• [Task goal] Only a slice of the listing below is wanted. Retype the lines from the one containing "the number. -/" through the one containing "case h_2 heq | h_3 heq => simp [heq] at hx", exactly, both ends included.

• [Records shown]
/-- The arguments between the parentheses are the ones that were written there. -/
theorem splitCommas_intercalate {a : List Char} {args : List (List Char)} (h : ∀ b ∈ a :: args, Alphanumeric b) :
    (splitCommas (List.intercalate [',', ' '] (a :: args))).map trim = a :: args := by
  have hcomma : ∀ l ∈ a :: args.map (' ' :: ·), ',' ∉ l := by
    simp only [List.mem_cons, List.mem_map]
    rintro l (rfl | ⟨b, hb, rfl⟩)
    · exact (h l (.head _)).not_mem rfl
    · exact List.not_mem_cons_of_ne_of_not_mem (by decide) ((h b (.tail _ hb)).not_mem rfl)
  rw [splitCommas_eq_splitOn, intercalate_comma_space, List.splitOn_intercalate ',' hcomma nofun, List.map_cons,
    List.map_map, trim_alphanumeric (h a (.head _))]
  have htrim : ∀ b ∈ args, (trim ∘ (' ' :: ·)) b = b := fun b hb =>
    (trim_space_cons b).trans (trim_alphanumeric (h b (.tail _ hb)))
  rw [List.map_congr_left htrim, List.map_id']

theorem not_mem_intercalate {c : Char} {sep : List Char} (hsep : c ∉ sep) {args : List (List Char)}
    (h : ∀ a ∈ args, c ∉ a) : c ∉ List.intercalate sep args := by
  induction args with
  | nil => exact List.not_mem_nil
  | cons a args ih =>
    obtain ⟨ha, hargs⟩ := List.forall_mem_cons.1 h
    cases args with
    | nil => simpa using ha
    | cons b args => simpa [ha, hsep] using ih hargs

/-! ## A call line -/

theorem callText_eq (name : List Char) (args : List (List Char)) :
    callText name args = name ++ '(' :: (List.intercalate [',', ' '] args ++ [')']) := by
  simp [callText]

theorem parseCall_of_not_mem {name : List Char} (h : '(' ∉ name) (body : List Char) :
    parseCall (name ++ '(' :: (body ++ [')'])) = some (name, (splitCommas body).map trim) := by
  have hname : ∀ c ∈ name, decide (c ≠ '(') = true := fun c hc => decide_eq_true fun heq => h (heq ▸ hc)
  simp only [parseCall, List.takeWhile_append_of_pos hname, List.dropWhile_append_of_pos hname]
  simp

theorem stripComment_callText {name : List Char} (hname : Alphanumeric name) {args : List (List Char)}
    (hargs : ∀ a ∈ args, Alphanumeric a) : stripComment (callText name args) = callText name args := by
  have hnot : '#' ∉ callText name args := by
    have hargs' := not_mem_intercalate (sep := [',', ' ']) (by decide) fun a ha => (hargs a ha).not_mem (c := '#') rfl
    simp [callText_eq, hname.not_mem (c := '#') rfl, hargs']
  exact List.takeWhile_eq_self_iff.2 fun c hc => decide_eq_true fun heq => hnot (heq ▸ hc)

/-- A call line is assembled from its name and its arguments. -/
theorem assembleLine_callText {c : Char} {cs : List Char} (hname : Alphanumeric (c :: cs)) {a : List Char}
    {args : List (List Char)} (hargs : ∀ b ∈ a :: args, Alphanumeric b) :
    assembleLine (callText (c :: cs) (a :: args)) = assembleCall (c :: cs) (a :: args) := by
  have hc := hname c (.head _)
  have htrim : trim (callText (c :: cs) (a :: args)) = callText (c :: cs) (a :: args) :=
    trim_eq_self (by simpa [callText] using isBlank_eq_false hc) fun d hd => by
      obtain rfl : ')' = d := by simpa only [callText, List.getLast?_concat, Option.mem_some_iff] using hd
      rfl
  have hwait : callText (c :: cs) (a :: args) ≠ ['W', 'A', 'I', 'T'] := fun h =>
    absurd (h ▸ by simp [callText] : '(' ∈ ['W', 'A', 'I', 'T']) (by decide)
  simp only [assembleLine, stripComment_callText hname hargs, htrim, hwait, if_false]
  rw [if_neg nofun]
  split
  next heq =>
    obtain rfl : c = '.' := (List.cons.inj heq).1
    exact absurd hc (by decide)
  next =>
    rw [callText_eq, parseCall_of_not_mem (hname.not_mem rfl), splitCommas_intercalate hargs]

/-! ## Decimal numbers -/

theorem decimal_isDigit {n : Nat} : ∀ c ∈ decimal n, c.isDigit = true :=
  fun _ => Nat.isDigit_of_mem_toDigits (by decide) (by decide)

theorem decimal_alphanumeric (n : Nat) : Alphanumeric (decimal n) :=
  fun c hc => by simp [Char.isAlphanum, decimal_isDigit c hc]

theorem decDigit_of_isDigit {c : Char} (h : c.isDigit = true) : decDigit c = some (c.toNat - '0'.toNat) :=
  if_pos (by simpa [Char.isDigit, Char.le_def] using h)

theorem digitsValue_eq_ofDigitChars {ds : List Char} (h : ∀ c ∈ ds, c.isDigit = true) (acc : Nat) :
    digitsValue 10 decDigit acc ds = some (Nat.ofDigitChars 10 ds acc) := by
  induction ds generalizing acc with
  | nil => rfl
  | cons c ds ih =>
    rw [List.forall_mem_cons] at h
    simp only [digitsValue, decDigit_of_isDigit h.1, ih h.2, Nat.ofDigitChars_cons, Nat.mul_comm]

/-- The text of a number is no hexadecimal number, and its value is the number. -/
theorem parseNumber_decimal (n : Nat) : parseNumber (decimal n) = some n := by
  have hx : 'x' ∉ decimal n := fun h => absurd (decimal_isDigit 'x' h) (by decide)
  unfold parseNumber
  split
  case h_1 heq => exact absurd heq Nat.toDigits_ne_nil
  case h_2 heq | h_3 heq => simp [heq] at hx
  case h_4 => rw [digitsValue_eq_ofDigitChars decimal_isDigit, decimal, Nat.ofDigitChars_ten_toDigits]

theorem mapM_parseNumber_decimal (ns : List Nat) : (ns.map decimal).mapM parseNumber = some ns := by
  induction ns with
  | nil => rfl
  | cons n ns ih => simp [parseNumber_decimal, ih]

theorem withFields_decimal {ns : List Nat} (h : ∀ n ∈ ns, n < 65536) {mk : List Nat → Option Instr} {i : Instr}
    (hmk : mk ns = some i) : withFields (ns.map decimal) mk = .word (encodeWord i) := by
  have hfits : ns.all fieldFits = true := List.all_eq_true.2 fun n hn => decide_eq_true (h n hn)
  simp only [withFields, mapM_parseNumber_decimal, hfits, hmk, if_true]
==
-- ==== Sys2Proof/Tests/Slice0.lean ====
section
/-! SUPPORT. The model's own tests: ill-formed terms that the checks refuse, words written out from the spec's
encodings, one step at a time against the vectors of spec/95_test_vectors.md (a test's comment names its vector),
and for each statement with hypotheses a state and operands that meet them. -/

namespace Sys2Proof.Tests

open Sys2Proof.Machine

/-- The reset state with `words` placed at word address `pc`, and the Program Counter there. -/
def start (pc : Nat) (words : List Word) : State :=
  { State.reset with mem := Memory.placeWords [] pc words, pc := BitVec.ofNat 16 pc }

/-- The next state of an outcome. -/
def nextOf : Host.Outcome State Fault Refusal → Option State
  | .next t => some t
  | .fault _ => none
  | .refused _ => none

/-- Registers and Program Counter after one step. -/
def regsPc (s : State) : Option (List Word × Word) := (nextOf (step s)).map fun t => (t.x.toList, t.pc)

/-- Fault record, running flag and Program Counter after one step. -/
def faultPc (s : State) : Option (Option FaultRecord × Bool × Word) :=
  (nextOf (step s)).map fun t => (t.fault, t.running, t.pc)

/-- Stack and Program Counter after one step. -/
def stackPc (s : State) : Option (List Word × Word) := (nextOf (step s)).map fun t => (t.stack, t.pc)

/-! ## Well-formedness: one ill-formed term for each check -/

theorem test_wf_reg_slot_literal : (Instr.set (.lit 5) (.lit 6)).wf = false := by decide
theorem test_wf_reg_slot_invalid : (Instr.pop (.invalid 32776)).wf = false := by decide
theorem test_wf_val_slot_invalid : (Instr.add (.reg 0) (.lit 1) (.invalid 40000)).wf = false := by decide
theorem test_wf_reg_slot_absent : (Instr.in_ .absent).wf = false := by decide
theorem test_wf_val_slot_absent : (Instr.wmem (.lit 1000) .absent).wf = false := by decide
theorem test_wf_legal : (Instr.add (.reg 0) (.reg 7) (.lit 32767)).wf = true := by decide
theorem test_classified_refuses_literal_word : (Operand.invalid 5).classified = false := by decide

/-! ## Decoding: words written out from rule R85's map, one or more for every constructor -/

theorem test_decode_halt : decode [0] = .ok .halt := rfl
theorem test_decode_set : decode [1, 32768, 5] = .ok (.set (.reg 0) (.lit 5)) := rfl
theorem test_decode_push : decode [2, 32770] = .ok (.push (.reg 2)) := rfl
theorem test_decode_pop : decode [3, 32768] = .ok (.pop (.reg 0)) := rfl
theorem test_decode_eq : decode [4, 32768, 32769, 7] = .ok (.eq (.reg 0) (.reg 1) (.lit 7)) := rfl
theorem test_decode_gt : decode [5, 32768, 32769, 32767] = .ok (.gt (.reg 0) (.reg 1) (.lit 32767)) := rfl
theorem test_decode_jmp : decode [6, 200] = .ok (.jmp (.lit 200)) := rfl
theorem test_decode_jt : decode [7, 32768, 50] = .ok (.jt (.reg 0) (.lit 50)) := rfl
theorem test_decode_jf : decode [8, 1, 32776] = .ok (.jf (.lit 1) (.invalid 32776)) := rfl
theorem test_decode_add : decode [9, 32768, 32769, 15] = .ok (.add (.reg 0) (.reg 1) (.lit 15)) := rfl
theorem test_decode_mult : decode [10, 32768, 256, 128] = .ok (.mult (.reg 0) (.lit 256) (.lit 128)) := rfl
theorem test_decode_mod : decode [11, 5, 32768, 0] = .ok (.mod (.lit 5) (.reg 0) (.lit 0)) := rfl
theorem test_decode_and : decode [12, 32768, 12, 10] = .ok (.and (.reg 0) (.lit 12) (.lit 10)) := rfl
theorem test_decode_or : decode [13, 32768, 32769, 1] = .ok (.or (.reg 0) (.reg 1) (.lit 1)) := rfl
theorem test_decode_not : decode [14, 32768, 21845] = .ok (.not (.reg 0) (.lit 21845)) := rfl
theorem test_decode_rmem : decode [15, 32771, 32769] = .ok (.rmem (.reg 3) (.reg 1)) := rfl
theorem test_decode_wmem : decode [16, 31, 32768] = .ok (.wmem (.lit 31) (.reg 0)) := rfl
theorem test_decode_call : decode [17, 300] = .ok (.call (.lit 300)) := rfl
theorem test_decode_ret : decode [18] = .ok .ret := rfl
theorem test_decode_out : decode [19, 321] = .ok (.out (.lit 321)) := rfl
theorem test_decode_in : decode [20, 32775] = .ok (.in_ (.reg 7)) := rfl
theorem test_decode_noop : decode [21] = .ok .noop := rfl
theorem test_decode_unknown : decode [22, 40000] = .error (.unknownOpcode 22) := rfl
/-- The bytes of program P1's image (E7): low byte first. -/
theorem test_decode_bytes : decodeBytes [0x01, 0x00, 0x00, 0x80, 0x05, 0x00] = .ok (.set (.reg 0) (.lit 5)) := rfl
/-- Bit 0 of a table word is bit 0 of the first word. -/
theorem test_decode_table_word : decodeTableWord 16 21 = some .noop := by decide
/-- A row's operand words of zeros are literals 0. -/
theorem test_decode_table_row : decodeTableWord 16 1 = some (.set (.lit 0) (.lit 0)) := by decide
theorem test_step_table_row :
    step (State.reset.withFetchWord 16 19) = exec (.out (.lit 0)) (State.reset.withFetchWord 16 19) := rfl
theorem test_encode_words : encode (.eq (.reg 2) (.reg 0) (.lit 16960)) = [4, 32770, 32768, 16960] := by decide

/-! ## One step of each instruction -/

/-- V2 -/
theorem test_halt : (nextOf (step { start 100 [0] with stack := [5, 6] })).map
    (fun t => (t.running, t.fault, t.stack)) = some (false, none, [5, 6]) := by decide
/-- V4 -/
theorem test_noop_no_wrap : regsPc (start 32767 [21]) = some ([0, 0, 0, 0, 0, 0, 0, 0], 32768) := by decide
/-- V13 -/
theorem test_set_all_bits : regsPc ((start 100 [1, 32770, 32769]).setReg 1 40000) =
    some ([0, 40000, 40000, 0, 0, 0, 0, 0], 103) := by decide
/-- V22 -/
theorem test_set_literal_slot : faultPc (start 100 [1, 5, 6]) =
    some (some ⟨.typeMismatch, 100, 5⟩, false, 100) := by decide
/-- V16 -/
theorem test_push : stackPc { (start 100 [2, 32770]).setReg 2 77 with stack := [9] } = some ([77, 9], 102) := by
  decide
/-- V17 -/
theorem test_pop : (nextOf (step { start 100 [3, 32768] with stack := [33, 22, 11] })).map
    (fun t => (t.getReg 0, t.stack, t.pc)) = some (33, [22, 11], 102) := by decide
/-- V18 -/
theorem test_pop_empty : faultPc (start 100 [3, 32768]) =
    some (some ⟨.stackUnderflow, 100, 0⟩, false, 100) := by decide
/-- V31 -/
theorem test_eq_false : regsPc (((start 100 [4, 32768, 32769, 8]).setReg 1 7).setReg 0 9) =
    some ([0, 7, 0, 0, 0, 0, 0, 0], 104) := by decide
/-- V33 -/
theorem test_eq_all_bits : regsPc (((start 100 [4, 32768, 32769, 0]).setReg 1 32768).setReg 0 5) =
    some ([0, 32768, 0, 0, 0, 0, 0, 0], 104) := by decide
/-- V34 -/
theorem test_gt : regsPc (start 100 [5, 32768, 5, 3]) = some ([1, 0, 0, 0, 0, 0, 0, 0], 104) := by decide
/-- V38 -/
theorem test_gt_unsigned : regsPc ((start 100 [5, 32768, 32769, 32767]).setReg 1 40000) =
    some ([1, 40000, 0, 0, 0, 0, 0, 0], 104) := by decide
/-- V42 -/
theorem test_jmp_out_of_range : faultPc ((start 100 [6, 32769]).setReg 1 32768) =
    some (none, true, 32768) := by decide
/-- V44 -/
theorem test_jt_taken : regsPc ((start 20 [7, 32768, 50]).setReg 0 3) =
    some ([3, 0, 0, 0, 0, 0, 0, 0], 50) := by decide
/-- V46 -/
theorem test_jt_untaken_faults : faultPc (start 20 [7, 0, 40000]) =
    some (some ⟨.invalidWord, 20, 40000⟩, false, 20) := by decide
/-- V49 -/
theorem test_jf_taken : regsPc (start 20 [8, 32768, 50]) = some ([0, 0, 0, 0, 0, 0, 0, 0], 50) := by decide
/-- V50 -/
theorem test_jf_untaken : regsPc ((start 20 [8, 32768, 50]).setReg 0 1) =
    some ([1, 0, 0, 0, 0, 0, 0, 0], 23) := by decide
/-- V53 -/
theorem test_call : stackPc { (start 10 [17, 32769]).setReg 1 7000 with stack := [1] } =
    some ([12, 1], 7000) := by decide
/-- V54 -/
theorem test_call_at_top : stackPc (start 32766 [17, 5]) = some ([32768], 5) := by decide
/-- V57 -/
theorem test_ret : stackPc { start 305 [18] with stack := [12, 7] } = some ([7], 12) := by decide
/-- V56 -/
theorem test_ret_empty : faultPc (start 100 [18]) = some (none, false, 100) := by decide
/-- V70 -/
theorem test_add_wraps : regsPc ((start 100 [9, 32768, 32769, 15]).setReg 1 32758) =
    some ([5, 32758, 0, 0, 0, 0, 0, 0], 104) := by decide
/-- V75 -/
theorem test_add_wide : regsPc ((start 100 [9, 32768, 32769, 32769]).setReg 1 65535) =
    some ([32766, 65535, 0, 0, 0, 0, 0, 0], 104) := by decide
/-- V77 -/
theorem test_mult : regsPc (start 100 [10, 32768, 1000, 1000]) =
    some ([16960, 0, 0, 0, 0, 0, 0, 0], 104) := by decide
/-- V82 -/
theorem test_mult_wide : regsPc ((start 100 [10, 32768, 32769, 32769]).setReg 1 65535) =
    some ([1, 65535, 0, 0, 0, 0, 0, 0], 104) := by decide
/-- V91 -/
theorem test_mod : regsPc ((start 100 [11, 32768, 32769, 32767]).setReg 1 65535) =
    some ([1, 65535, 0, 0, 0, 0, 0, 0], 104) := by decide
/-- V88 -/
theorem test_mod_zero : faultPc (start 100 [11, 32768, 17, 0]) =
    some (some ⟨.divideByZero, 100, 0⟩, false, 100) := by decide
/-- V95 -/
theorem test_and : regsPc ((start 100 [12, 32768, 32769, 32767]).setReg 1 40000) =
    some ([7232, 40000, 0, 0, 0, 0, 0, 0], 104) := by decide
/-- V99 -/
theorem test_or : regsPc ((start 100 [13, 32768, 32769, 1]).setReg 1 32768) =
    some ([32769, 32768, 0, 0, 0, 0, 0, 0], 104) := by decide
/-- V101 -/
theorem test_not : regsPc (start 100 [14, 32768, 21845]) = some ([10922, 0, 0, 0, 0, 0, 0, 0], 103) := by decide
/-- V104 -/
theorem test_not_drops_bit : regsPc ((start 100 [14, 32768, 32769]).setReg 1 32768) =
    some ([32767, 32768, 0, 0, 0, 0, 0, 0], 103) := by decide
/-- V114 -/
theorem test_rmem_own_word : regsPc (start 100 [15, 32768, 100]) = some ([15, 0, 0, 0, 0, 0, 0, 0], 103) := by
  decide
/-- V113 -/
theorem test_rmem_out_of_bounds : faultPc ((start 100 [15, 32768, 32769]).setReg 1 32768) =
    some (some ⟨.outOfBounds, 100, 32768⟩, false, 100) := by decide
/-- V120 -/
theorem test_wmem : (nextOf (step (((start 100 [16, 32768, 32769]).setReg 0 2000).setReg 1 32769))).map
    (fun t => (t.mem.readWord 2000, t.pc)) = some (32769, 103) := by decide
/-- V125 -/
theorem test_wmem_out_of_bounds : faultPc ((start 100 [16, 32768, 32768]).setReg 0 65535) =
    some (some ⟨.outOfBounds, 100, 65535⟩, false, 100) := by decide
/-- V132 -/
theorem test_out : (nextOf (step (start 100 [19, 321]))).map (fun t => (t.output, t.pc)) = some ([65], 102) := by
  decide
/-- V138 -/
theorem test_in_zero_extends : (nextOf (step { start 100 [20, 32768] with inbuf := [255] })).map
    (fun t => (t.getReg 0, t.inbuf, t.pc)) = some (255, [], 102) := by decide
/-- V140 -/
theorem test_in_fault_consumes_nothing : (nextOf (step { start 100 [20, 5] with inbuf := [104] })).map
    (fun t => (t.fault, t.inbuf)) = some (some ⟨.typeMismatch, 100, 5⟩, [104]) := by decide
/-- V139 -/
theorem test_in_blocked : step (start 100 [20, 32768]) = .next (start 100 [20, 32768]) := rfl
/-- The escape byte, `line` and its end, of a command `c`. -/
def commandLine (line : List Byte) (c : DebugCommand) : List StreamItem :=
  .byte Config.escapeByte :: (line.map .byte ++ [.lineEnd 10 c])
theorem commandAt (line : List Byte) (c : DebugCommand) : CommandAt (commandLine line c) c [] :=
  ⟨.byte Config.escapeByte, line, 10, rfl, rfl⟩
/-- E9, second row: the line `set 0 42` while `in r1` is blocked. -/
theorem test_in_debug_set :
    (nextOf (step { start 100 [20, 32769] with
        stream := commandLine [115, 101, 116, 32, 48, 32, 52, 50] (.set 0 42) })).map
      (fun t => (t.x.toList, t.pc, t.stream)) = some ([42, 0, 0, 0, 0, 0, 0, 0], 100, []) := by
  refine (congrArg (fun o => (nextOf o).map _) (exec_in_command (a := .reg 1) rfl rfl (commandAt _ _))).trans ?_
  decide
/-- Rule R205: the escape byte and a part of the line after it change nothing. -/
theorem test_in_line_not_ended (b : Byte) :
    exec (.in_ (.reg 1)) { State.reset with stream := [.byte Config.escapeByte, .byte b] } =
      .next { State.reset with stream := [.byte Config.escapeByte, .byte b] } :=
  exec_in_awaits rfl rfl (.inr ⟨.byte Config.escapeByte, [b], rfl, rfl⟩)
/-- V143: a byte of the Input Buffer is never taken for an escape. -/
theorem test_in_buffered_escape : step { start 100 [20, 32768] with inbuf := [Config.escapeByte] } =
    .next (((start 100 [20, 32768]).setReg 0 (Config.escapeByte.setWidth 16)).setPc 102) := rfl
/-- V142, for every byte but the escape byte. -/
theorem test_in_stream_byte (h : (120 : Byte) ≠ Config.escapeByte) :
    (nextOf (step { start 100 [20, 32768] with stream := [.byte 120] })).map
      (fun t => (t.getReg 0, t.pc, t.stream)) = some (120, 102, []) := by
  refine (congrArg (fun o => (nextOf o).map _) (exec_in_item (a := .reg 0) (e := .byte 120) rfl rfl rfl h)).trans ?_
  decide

• [Result of this task]
/-- The text of a number is no hexadecimal number, and its value is the number. -/
theorem parseNumber_decimal (n : Nat) : parseNumber (decimal n) = some n := by
  have hx : 'x' ∉ decimal n := fun h => absurd (decimal_isDigit 'x' h) (by decide)
  unfold parseNumber
  split
  case h_1 heq => exact absurd heq Nat.toDigits_ne_nil
  case h_2 heq | h_3 heq => simp [heq] at hx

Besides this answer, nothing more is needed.